Where to set the serial returner threshold
Set the threshold on behavior over time, not a single return rate. A customer with twelve orders and four returns is a different case from one with two orders and two returns, and your policy should treat them differently.
Return rate without context misfires. New customers naturally test fit, and a strict rate threshold flags them right when they are deciding whether to trust your brand. Thresholds that ignore order history punish exploration. Weight the rate by tenure: a 30 percent return rate across fifteen orders means something very different from the same rate across three.
Weight the signals that indicate intent, not just volume.

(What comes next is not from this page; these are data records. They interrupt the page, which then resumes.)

/-! ### Encoding (R108) -/

/-- Wire tables at reset: WT[0][s] = 1,024 s and WT[1][s] = 256 s. -/
def wlutReset (k : Nat) : Nat := if k / 4096 = 0 then 1024 * (k % 4096) else 256 * (k % 4096)

/-- The largest code at or below `last` with T[code] ≤ v, by steps of falling powers of two. -/
def codeBelow (t : Nat → Nat) (v last : Nat) : Nat :=
  [2048, 1024, 512, 256, 128, 64, 32, 16, 8, 4, 2, 1].foldl
    (fun s step => if s + step ≤ last ∧ t (s + step) ≤ v then s + step else s) 0

/-- The wire code of a component. -/
def FrameCfg.encode (c : FrameCfg) (fmt o : Nat) : Nat :=
  if fmt = 2 then (o * 65535 + 524287) / 1048575
  else
    let t (i : Nat) : Nat := SMap.get wlutReset c.wlut (4096 * fmt + i)
    let last := if fmt = 0 then 1023 else 4095
    if o < t 0 then 0
    else
      let s := codeBelow t o last
      if s < last ∧ t (s + 1) - o < o - t s then s + 1 else s

/-- Bits of a component code on the wire. -/
def fmtBits (fmt : Nat) : Nat := match fmt with | 0 => 10 | 1 => 12 | _ => 16

/-- The payload words of a patch (R178): codes concatenated most significant bit first. -/
def packCodes (bits : Nat) (codes : List Nat) : List Word :=
  let total := codes.foldl (fun a c => a * 2 ^ bits + c % 2 ^ bits) 0
  let n := codes.length * bits / 32
  (List.range n).map (fun i => wd (total / 2 ^ (32 * (n - 1 - i))))

/-- The component codes of a payload (R178). -/
def unpackCodes (bits : Nat) (ws : List Word) : List Nat :=
  let total := ws.foldl (fun a w => a * 2 ^ 32 + w.toNat) 0
  let n := ws.length * 32 / bits
  (List.range n).map (fun i => total / 2 ^ (ws.length * 32 - bits * (i + 1)) % 2 ^ bits)

/-- The codes of a patch's pixels, R, G, B each. -/
def FrameCfg.codes (c : FrameCfg) (fmt : Nat) (l : List Rgb) : List Nat :=
  l.flatMap (fun o => [c.encode fmt o.r, c.encode fmt o.g, c.encode fmt o.b])

/-! ### Inkwell depth and composing a patch (R114 to R116) -/

/-- Windows of a frame that are visible, not hidden by their fallback, and touch a box. -/
def FrameCfg.touching (c : FrameCfg) (b : Int × Int × Int × Int) : List (Nat × Win) :=
  c.wins.filter (fun e => e.2.visible && decide (SMap.get (fun _ => Shows.fill) c.shows e.1 ≠ .hidden) && touches e.2.rect b)

/-- The depth K of a patch (R114): the lowest position with a window touching it that is not flattenable. -/
def FrameCfg.depth (c : FrameCfg) (inkEn : Bool) (b : Int × Int × Int × Int) : Nat :=
  if inkEn then
    let hot := ((c.touching b).filter (fun e => !(e.2.static && e.2.inkwell))).map (fun e => posOf c.order e.2.plane)
    match hot with
    | [] => 0
    | x :: t => t.foldl min x
  else 0
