-- ==== Sys2Proof/Machine/Redundancy.lean ====
section
/-! DEFINITION. The pair of heads (R264 to R271, R277, R425): MIRROR packets, HEARTBEAT and the active role. What mirrored
commands and resynchronisation tables do stands in Machine/Resync.lean. -/

namespace Sys2Proof.Machine

/-- RED_STAT.PARTNER. -/
def State.partner (s : State) : NodeId := BitVec.ofNat 16 (s.get Fld.RED_STAT_PARTNER)

/-- A head of a pair. -/
def State.paired (s : State) : Bool := decide (s.role = .head) && decide (s.get Fld.RED_STAT_PARTNER ≠ 0)

/-- RED_STAT.ROLE 1 or an unpaired head: the head that accepts commands. -/
def State.activeHead (s : State) : Bool := decide (s.role = .head) && decide (s.get Fld.RED_STAT_ROLE ≠ 2)

/-- A standby head. -/
def State.standby (s : State) : Bool := s.paired && decide (s.get Fld.RED_STAT_ROLE = 2)

/-- MIRROR kinds (*Table — MIRROR kinds*). -/
def mkCMD : Nat := 1
def mkTABLE : Nat := 2
def mkSNAPEND : Nat := 3
def mkHEARTBEAT : Nat := 4
def mkACK : Nat := 5
def mkRESYNC_REQ : Nat := 6
def mkRELINQUISH : Nat := 7

/-- Ports a MIRROR leaves on (R268): those whose last walk met the partner, and those whose link is up before its first
walk (R424). -/
def State.mirrorPorts (s : State) : List Nat :=
  (List.range 4).filter (fun p => s.portOpen p &&
    (s.net.metHead.any (fun e => decide (e.1 = p) && decide (e.2 = s.partner)) || !(p ∈ s.net.walked)))

/-- RED_MSEQ: the last MSEQ sent when active, the last received in order when standby. -/
def State.showMseq (s : State) : State :=
  s.setWord Reg.RED_MSEQ (wd (if s.standby then s.red.recv else s.red.sent))

/-- Sends one MIRROR, a separate authenticated packet on every port that leads to the partner (R267, R268). -/
def State.sendMirror (s : State) (kind : Nat) (content : List Word) : State :=
  if !(s.paired) then s
  else
    let m := (s.red.sent + 1) % 2 ^ 32
    let body : List Word := [wd (kind * 2 ^ 24 + s.get Fld.RED_EPOCH_EPOCH), wd m] ++ content
    let s := { s with red := { s.red with sent := m, lastCmd := if kind = mkCMD then m else s.red.lastCmd } }
    let s := forEach s.mirrorPorts (fun p s =>
      s.tagAnd tyMIRROR s.partner body fun b s =>
      s.sendOn p 0 tyMIRROR s.partner s.nodeId b) s
    s.showMseq

/-- Sends RESYNC_REQ, or leaves it due until a port leads to the partner (R271, R277). -/
def State.sendResyncReq (s : State) : State :=
  if s.mirrorPorts = [] then { s with red := { s.red with reqDue := true } }
  else ({ s with red := { s.red with reqDue := false } }).sendMirror mkRESYNC_REQ []

/-- Nothing more of the frames begun is sent (R277, R399, R401). -/
def State.stopPush (s : State) : State :=
  { s with heads := { s.heads with
    frames := s.heads.frames.map (fun (h : HeadFrame) => { h with push := false })
    active := false } }

/-- Sets RED_STAT.OOS, with its interrupt (R264, R277, R399). The head stops pushing. -/
def State.setOos (s : State) : State :=
  if s.bit Fld.RED_STAT_OOS then s else ((s.raise Fld.RED_STAT_OOS).raise Fld.RED_INT_OOS).stopPush

/-- A standby head falls out of step (R277). -/
def State.outOfStep (s : State) : State :=
  if s.bit Fld.RED_STAT_OOS then s
  else
    let s := s.setOos
    let s := s.logBlot blkRED 2 clsDEGRADED (s.word Reg.RED_DIVCNT).toNat
    s.sendResyncReq

/-- The role changes to `r`. -/
def State.setRedRole (s : State) (r : Nat) : State :=
  if s.get Fld.RED_STAT_ROLE = r then s
  else
    let s := (s.put Fld.RED_STAT_ROLE r).raise Fld.RED_INT_ROLE
    s.showMseq

/-- Keeps EPOCH and the pairing in MRAM (R264, R266, R269). -/
def State.savePair (s : State) : State :=
  { s with saved := { s.saved with
    partner := s.partner
    headId := s.bit Fld.RED_STAT_HEADID
    redEpoch := BitVec.ofNat 16 (s.get Fld.RED_EPOCH_EPOCH) } }

/-- A standby head becomes active (R269): EPOCH + 1; out of step, it clears OOS, logs a blot and its first frame is Full
for every tile, and the mirrored commands that it did not receive in order are lost. -/
def State.becomeActive (s : State) : State :=
  if !(s.standby) then s
  else
    let s := s.put Fld.RED_EPOCH_EPOCH (s.get Fld.RED_EPOCH_EPOCH + 1)
    let s := (s.setRedRole 1).savePair
    let s := { s with red := { s.red with
      takeover := none
      yield := false
      tables := []
      snapEnd := none
      reqDue := false
      heard := false
      ahead := []
      mirrored := []
      heldCmds := [] } }
    let s := s.put Fld.RED_STAT_RESYNC 0
    if s.bit Fld.RED_STAT_OOS then
      let s := (s.put Fld.RED_STAT_OOS 0).logBlot blkRED 2 clsDEGRADED (s.word Reg.RED_DIVCNT).toNat
      { s with heads := { s.heads with active := false } }
    else s

/-- An active head becomes standby (R269, R270). -/
def State.becomeStandby (s : State) : State :=
  if !(s.paired) || s.standby then s
  else
    let s := (s.setRedRole 2).savePair
    let s := { s with
      red := { s.red with
        yield := false
        switchAt := none
        resync := false
        heard := false
        ahead := []
        snapEnd := none
        tables := []
        mirrored := []
        heldCmds := [] } }
    let s := s.put Fld.RED_STAT_RESYNC 0
    s.dropMaster

/-- Sends RELINQUISH for tick `t`; this head becomes standby at it (R269, R270). -/
def State.relinquish (s : State) (t : Word) : State :=
  if s.paired && !(s.standby) then
    let s := s.sendMirror mkRELINQUISH [t]
    { s with red := { s.red with switchAt := some t } }
  else s

/-- HB_TMO in ns; 0 acts as 1 ms. -/
def State.hbTmo (s : State) : Nat := max 1 (s.get Fld.RED_CFG_HB_TMO) * 1000000

/-- The highest MSEQ in order after `r`, when the values `l` have come out of order; `fuel` bounds their number. -/
def inOrder (fuel r : Nat) (l : List Nat) : Nat × List Nat :=
  match fuel with
  | 0 => (r, l)
  | k + 1 => let n := (r + 1) % 2 ^ 32; if n ∈ l then inOrder k n (l.erase n) else (r, l)

/-- A gap in MSEQ puts a standby head out of step (R268, R277). One that is out of step already begins its
resynchronisation again. -/
def State.mirrorGap (s : State) : State :=
  let s := s.raise Fld.RED_INT_MSEQ_GAP
  if s.bit Fld.RED_STAT_OOS then
    (({ s with red := { s.red with tables := [], snapEnd := none } }).put Fld.RED_STAT_RESYNC 0).sendResyncReq
  else s.outOfStep

/-- Counts an arriving MSEQ at a standby head: whether it is the first copy, and a gap when it skips a value. -/
def State.mirrorNext (s : State) (m : Nat) : Bool × State :=
  if !(later (wd m) (wd s.red.recv)) || decide (m ∈ s.red.ahead) then (false, s)
  else
    let top := s.red.ahead.foldl (fun a k => if later (wd k) (wd a) then k else a) s.red.recv
    let (r, l) := inOrder (s.red.ahead.length + 1) s.red.recv (m :: s.red.ahead)
    let t := ({ s with red := { s.red with recv := r, ahead := l } }).showMseq
    (true, if later (wd m) (wd (top + 1)) then t.mirrorGap else t)

/-- Counts arriving MSEQ values (R268): a copy of one already received is discarded. The numbers of a standby head's own
MIRRORs follow no stated order, so an active head knows the last 64 apart (assumption 123). -/
def State.mirrorIn (s : State) (m : Nat) : Bool × State :=
  if !(s.red.heard) then
    (true, ({ s with red := { s.red with heard := true, recv := m, ahead := if s.standby then [] else [m] } }).showMseq)
  else if s.standby then s.mirrorNext m
  else if m ∈ s.red.ahead then (false, s)
  else (true, { s with red := { s.red with ahead := (m :: s.red.ahead).take 64 } })

/-- Takes a MIRROR of kind `kind` from the partner: `act` gets the content words. -/
def State.onMirror (s : State) (x : Rx) (kind : Nat) (act : List Word → State → State) : State :=
  s.receive x (fun b s =>
    if !(s.paired) || decide (x.src ≠ s.partner) || decide (wbits (nth b 0) 31 24 ≠ kind) || decide (x.type.toNat ≠ tyMIRROR) then s
    else
      let (new, s) := s.mirrorIn (nth b 1).toNat
      if new then act ((b.take (b.length - 6)).drop 2) s else s)

/-- The flags word of a HEARTBEAT (*Table — MIRROR kinds*). -/
def State.beatFlags (s : State) : Word :=
  wd (bitNat (decide (s.pwr.state = .active)) * 4 + bitNat (s.bit Fld.RED_STAT_OOS) * 2 + bitNat (!(s.standby)))

/-- HEARTBEAT_TIMER (R268, R269): every 1 ms, with an ACK from a standby head whose count has advanced. -/
def doHeartbeatTimer (s : State) : State :=
  if s.running && s.paired then
    let s := if s.red.reqDue then s.sendResyncReq else s
    let s := s.sendMirror mkHEARTBEAT [s.clk.fn, s.beatFlags]
    if s.standby && s.red.heard && decide (s.red.recv ≠ s.red.ackSent) then
      ({ s with red := { s.red with ackSent := s.red.recv } }).sendMirror mkACK [wd s.red.recv]
    else s
  else s

/-- HEARTBEAT_RECEIVED (R269). -/
def doHeartbeat (x : Rx) (s : State) : State :=
  s.onMirror x mkHEARTBEAT (fun b s =>
    let f := nth b 1
    let was : Bool := match s.red.beat with | some g => wbits g 0 0 == 1 | none => false
    let s := { s with red := { s.red with lastBeat := some s.clk.dtime, beat := some f } }
    let s := s.raise Fld.RED_STAT_PARTNER_SEEN
    if s.standby then
      if wbits f 0 0 = 0 ∧ was = true then s.becomeActive else s
    else if wbits f 0 0 = 1 then
      let mine := s.get Fld.RED_EPOCH_EPOCH
      let theirs := wbits (nth x.body 0) 15 0
      if mine < theirs ∨ (mine = theirs ∧ s.bit Fld.RED_STAT_HEADID = true) then { s with red := { s.red with yield := true } } else s
    else s)

/-- HEARTBEAT_TIMEOUT (R269). -/
def doHeartbeatTimeout (s : State) : State :=
  if !(s.running) || !(s.paired) then s
  else
    let s := match s.red.lastBeat with
      | some t => s.advanceTo (t + wd s.hbTmo)
      | none => s
    let s := (s.put Fld.RED_STAT_PARTNER_SEEN 0).raise Fld.RED_INT_PARTNER_LOST
    s.becomeActive

/-- MIRROR_ACK_RECEIVED (R268): kept for reporting only. -/
def doMirrorAck (x : Rx) (s : State) : State :=
  s.onMirror x mkACK (fun b s => if s.standby then s else { s with red := { s.red with ackGot := (nth b 0).toNat } })

/-- RELINQUISH_RECEIVED (R269). -/
def doRelinquish (x : Rx) (s : State) : State :=
  s.onMirror x mkRELINQUISH (fun b s => if s.standby then { s with red := { s.red with takeover := some (nth b 0) } } else s)

/-- ROLE_TAKEOVER_TICK (R269, R270): at the relinquished tick the standby becomes active. -/
def doTakeover (s : State) : State :=
  match s.red.takeover with
  | some t => if s.running && !(earlier s.clk.fn t) then s.becomeActive else s
  | none => s

/-- What the tick start does to the pair: a head that yields or has relinquished becomes standby (R269, R270). -/
def State.redTick (s : State) : State :=
  let s := if s.red.yield then s.becomeStandby.sendResyncReq else s
  match s.red.switchAt with
  | some t => if earlier s.clk.fn t then s else s.becomeStandby
  | none => s

/-- A DIVERGE of frame `f` has come (R277): counted; at a standby head K consecutive frames put it out of step. -/
def State.divergeSeen (s : State) (f : Word) : State :=
  let s := s.count (⟨Reg.RED_DIVCNT, 15, 0⟩)
  let d := signed 32 (s.clk.dtime - s.tshow f).toNat
  let near := decide (d ≤ s.tickInt) && decide (-(s.tickInt : Int) ≤ d)
  if s.standby && near && decide (s.red.divFrames ≠ some f) then
    let run := if s.red.divFrames = some (f - 1) then s.get Fld.RED_DIVCNT_RUN + 1 else 1
    let s := s.put Fld.RED_DIVCNT_RUN (min run 65535)
    let s := { s with red := { s.red with divFrames := some f } }
    if max 1 (s.get Fld.RED_CFG_K) ≤ run then s.outOfStep else s
  else s

/-! ### The pairing of the tiles (R264, R425) -/

/-- Sends a command over Broash as an authenticated CMD (R188, R296): NO_REPLY is cleared in every copy (R289). -/
def State.sendCmd (s : State) (dest : NodeId) (op : Nat) (c : Cmd) : State :=
  s.sendAuth tyCMD dest (cmdWords op { c with noReply := false })

/-- Sends RED_TILE (R425). -/
def State.sendRedTile (s : State) (dest a b : NodeId) (follow : Nat) (only : Bool) (tick : Word) : State :=
  s.sendCmd dest opRED_TILE ⟨.ring, 0, 0, dest, true, false, false, tick,
    [wd (a.toNat * 2 ^ 16 + b.toNat), wd (bitNat only * 2 + follow % 2)], none⟩

/-- Loads a pairing into RED_STAT and MRAM (R264). -/
def State.setPair (s : State) (h0 h1 : NodeId) (firstActive : Nat) : State :=
  let mine := if s.nodeId = h0 then 0 else 1
  let other := if mine = 0 then h1 else h0
  let s := (s.put Fld.RED_STAT_PARTNER other.toNat).put Fld.RED_STAT_HEADID mine
  let s := { s with red := { s.red with
    heard := false
    ahead := []
    beat := none
    lastBeat := none
    tables := []
    snapEnd := none
    resync := false
    mirrored := []
    heldCmds := [] } }
  let s := if firstActive = mine then ((s.setRedRole 1).put Fld.RED_STAT_OOS 0).put Fld.RED_STAT_RESYNC 0
    else (s.setRedRole 2).setOos
  let s := if firstActive = mine then s else s.dropMaster
  let s := s.savePair
  if firstActive = mine then s.sendRedTile 0xFFFF h0 h1 mine false (s.clk.fn + 2) else s

end Sys2Proof.Machine
end

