/-- The phases that work: 0 to PHASES − 1, with the spare in place of the one it has replaced (R254). -/
def State.workPhases (s : State) : List Nat :=
  (List.range s.phaseCount).map (fun p => if s.drive.spareFor = some p then 3 else p)

/-- PH_ACTIVE for the working phases. -/
def State.phaseMask (s : State) : Nat := (s.workPhases.map (fun p => 2 ^ p)).foldl (fun a b => a ||| b) 0

/-- V_SET as it may be set: at most the limit, and never below 2.80 V even where the limit is (R252; assumption 121). -/
def State.setpoint (s : State) (v : Nat) : Nat := max 2800 (min v s.railLimit)

/-- The rail starts on entry into ACTIVE or DIM (R253), and the first pin-short sweep is due (R258). -/
def State.railStart (s : State) : State :=
  let v := s.setpoint (match s.saved.vset with
    | some v => v + 100
    | none => s.railLimit)
  (s.put Fld.DRV_RAIL_STAT_VSET v).put Fld.DRV_RAIL_STAT_PH_ACTIVE s.phaseMask

/-- A row slot is latched off. -/
def State.latchedRow (s : State) (slot : Nat) : Bool := s.bit ⟨Reg.DRV_ROW_LATCH (slot / 32), slot % 32, slot % 32⟩

/-- The scan period in play is over, also one that is cut off (R250, R256): a row that tripped is tried again in the next one,
where each lamp has a result of its own. -/
def State.closePeriod (s : State) : State :=
  let runs := (List.range 90).foldl (fun m r =>
    SMap.set (fun _ => 0) m r (if r ∈ s.drive.tripped ∧ s.latchedRow r = false
      then SMap.get (fun _ => 0) s.drive.tripRun r + 1 else 0)) s.drive.tripRun
  ({ s with drive := { s.drive with
    results := []
    tripped := []
    tripRun := runs
    slotNow := none
    period := s.drive.period + 1 } }).put Fld.SCN_STAT_RUN 0

/-- The lamps go dark: V_SET is stored on leaving ACTIVE or DIM, VLED ramps down (R253), and a scan period in play ends. -/
def State.railStop (s : State) : State :=
  let s := { s with
    saved := if s.scans then { s.saved with vset := some (s.get Fld.DRV_RAIL_STAT_VSET) } else s.saved
    drive := { s.drive with dark := true, railUp := false, pinRun := false } }
  let s := if s.bit Fld.SCN_STAT_RUN then s.closePeriod else s
  (s.put Fld.DRV_RAIL_STAT_REG 0).put Fld.DRV_RAIL_STAT_LIMIT 0

/-- The outputs off at once (R48): PHA0 to PHA3 low, every sink off, every gate at its off level. -/
def State.driveOff (s : State) : State :=
  if s.role ≠ .tile then s
  else
    let s := s.railStop
    (s.put Fld.DRV_RAIL_STAT_PH_ACTIVE 0).emit .driveOff

/-- A sink is checked when its lamp conducted for at least 8 GCLK (R252). -/
def checked (l : List SinkCheck) : List SinkCheck := l.filter (fun c => decide (8 ≤ c.gclk))

/-- The open candidates among checked sinks. -/
def candidates (l : List SinkCheck) : List SinkCheck := (checked l).filter (fun c => !c.reg)

/-- More open candidates than OPENMAX. -/
def State.manyOpen (s : State) (l : List SinkCheck) : Bool :=
  decide (s.get Fld.DRV_FAULT_CFG_OPENMAX < (candidates l).length)

/-- UP in mV; 0 acts as 1. -/
def State.railUpMv (s : State) : Nat := 5 * max 1 (s.get Fld.DRV_RAIL_CFG_UP)

/-- The outer loop at a subframe start (R252). -/
def State.outerLoop (s : State) (l : List SinkCheck) : State :=
  let v := s.get Fld.DRV_RAIL_STAT_VSET
  let lim := s.railLimit
  let good := (checked l).filter (·.reg)
  let rise := s.manyOpen l || good.any (·.hrLo)
  let fall := !rise && good.all (·.hrHi) && !(checked l).isEmpty
  let v' := s.setpoint (if rise then v + s.railUpMv else if fall then v - 5 else v)
  let s := (s.put Fld.DRV_RAIL_STAT_VSET v').putBit Fld.DRV_RAIL_STAT_LIMIT (rise && decide (lim ≤ v))
  if decide (v < lim) && decide (v' = lim) then s.raise Fld.DRV_INT_LIMIT else s

/-- V_SET sits at the limit. -/
def State.atLimit (s : State) : Bool := decide (s.railLimit ≤ s.get Fld.DRV_RAIL_STAT_VSET)

/-- Whether a phase's share lies outside 0.80 to 1.20 of the mean (R254). -/
def shareBad (a sum n : Nat) : Bool := decide (5 * a * n < 4 * sum) || decide (6 * sum < 5 * a * n)

/-- Two of the last three are true (R261). -/
def twoOfThree (l : List Bool) : Bool := decide (2 ≤ ((l.take 3).filter id).length)

/-- What a window's shares lead to for one working phase. -/
def State.phaseVerdict (s : State) (p : Nat) (bad : Bool) : State :=
  let h := (bad :: SMap.get (fun _ => []) s.drive.phaseHist p).take 3
  let s := { s with drive := { s.drive with phaseHist := SMap.put s.drive.phaseHist p h } }
  if !(twoOfThree h) then { s with drive := { s.drive with shareBad := s.drive.shareBad.filter (fun q => decide (q ≠ p)) } }
  else if s.bit Fld.DRV_RAIL_CFG_SPARE_EN && s.drive.spareFor.isNone && s.drive.phaseSwap.isNone && decide (p ≠ 3) then
    { s with drive := { s.drive with phaseSwap := some p } }
  else if s.drive.phaseSwap = some p then s
  else
    let s := (s.raise Fld.DRV_RAIL_STAT_SHARE_ERR).raise Fld.DRV_INT_PHASE
    if p ∈ s.drive.shareBad then s
    else ({ s with drive := { s.drive with shareBad := p :: s.drive.shareBad } }).logBlot blkDRV 7 clsDEGRADED p

/-- PHASE_SHARE_WINDOW (R254): the average current of phases 0 to 3 over 1 ms. An OVR result of a phase's monitor in the
window is a vote for the fault (R261). -/
def doPhaseShare (avg : List Nat) (s : State) : State :=
  if !(s.lit) || !s.drive.railUp then s
  else
    let w := s.workPhases
    let sum := (w.map (fun p => avg.getD p 0)).sum
    let past := s.drive.phiOvr
    forEach w (fun p s => s.phaseVerdict p (shareBad (avg.getD p 0) sum w.length || decide (p ∈ past)))
      { s with drive := { s.drive with phiOvr := [] } }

Wardrobing markers carry more meaning than raw counts: items returned worn, tags removed, returns timed right after events, the same category returned repeatedly. A customer returning five dresses the week after wedding season is telling you something that a return count alone never will.
Warn before you deny. A warning converts a meaningful share of serial returners into profitable customers, because many simply did not know the pattern was visible. Denial is the last step, not the first. Reserve it for the accounts that kept going after a clear warning, and document the pattern so the decision holds up if questioned.
Thresholds also need a decay function. A customer who bracketed heavily two years ago and has ordered cleanly since is not the same risk as one doing it now. Most scoring systems treat old behavior as permanent, which fills the warn list with people who already corrected. Let stale signals fade. It keeps the enforcement list short, current, and defensible, and it gives reformed customers a reason to stay.